From the records below, transcribe exactly the lines that begin at the line with "read, and a stop after them. -/" and end at the line with "offset on. -/", both included.
*** Begin section ***
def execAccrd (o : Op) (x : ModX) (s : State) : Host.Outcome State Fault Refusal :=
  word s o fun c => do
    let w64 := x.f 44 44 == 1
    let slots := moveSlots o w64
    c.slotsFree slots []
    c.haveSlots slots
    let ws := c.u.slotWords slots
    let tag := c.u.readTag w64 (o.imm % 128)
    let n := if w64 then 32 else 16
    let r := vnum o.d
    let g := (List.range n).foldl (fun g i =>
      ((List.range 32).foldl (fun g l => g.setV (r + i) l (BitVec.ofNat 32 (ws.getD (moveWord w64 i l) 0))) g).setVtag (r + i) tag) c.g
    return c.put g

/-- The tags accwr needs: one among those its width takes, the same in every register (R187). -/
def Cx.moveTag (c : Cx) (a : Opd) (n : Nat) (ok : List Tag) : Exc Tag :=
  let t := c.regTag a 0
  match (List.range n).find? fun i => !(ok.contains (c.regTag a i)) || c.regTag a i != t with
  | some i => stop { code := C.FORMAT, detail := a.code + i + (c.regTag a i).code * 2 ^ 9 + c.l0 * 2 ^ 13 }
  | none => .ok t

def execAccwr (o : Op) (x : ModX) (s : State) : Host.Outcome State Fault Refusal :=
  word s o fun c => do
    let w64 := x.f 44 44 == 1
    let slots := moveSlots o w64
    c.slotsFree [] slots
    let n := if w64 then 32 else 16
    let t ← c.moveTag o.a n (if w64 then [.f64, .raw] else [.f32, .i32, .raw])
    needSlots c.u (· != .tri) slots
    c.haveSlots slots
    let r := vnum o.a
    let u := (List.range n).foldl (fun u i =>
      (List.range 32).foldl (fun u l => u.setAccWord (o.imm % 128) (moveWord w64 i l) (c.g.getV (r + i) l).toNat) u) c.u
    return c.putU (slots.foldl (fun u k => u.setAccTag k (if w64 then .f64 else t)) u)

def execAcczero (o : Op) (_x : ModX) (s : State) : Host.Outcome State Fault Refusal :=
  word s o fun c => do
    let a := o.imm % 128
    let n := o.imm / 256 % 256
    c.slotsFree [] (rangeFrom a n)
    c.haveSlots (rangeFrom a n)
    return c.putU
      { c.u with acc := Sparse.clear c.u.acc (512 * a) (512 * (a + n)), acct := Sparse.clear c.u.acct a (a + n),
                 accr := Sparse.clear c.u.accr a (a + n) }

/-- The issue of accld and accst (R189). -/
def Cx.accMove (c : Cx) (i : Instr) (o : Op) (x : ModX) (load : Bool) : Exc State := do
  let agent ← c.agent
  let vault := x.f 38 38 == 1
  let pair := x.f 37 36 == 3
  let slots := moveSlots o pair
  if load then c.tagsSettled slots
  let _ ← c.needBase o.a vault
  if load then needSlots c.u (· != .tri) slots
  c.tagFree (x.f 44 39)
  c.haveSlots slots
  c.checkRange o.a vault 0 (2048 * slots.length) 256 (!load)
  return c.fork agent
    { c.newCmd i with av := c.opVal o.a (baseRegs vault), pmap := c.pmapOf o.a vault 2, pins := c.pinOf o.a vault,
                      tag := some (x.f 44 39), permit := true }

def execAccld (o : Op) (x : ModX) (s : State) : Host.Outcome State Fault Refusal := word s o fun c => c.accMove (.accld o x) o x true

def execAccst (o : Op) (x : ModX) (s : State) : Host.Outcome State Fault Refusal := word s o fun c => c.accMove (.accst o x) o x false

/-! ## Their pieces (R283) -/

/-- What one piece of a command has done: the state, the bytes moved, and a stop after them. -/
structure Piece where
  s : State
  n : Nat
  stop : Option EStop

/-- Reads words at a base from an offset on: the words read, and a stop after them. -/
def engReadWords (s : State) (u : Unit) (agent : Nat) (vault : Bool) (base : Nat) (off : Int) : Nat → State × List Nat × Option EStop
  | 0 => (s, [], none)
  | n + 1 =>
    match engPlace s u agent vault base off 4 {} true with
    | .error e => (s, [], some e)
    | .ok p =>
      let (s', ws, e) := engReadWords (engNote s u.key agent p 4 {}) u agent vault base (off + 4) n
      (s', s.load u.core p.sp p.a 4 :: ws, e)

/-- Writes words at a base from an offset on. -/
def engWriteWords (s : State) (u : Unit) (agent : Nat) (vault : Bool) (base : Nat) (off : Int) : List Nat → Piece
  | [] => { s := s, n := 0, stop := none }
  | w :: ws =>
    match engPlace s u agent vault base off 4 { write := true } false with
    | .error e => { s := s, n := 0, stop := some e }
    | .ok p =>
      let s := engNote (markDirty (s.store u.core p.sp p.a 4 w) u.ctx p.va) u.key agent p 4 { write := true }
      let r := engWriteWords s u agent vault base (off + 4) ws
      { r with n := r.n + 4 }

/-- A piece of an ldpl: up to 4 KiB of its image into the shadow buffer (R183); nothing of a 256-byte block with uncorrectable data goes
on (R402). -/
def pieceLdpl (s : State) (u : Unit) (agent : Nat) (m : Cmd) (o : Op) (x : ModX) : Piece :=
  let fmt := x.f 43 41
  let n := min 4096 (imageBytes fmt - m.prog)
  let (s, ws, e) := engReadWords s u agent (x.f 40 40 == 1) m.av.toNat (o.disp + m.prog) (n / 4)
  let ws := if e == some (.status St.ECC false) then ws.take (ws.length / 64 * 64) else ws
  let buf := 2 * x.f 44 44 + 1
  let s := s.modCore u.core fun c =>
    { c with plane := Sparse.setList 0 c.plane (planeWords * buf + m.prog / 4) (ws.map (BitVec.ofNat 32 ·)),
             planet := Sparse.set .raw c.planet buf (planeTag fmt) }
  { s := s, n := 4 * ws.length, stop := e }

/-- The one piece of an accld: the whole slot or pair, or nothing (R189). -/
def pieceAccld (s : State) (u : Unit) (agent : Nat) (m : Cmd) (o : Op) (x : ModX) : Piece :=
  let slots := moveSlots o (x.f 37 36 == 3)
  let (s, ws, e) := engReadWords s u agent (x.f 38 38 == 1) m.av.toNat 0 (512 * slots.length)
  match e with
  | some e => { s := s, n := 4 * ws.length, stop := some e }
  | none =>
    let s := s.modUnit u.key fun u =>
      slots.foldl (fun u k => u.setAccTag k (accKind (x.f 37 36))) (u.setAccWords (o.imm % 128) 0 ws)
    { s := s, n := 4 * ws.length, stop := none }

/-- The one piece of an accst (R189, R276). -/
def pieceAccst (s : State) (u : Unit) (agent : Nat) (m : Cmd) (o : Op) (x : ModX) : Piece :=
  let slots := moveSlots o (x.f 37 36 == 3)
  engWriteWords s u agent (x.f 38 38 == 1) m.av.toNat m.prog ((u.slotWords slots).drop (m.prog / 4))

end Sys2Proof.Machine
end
*** End section ***
» Result of this exercise:
/-- Reads words at a base from an offset on: the words read, and a stop after them. -/
def engReadWords (s : State) (u : Unit) (agent : Nat) (vault : Bool) (base : Nat) (off : Int) : Nat → State × List Nat × Option EStop
  | 0 => (s, [], none)
  | n + 1 =>
    match engPlace s u agent vault base off 4 {} true with
    | .error e => (s, [], some e)
    | .ok p =>
      let (s', ws, e) := engReadWords (engNote s u.key agent p 4 {}) u agent vault base (off + 4) n
      (s', s.load u.core p.sp p.a 4 :: ws, e)

/-- Writes words at a base from an offset on. -/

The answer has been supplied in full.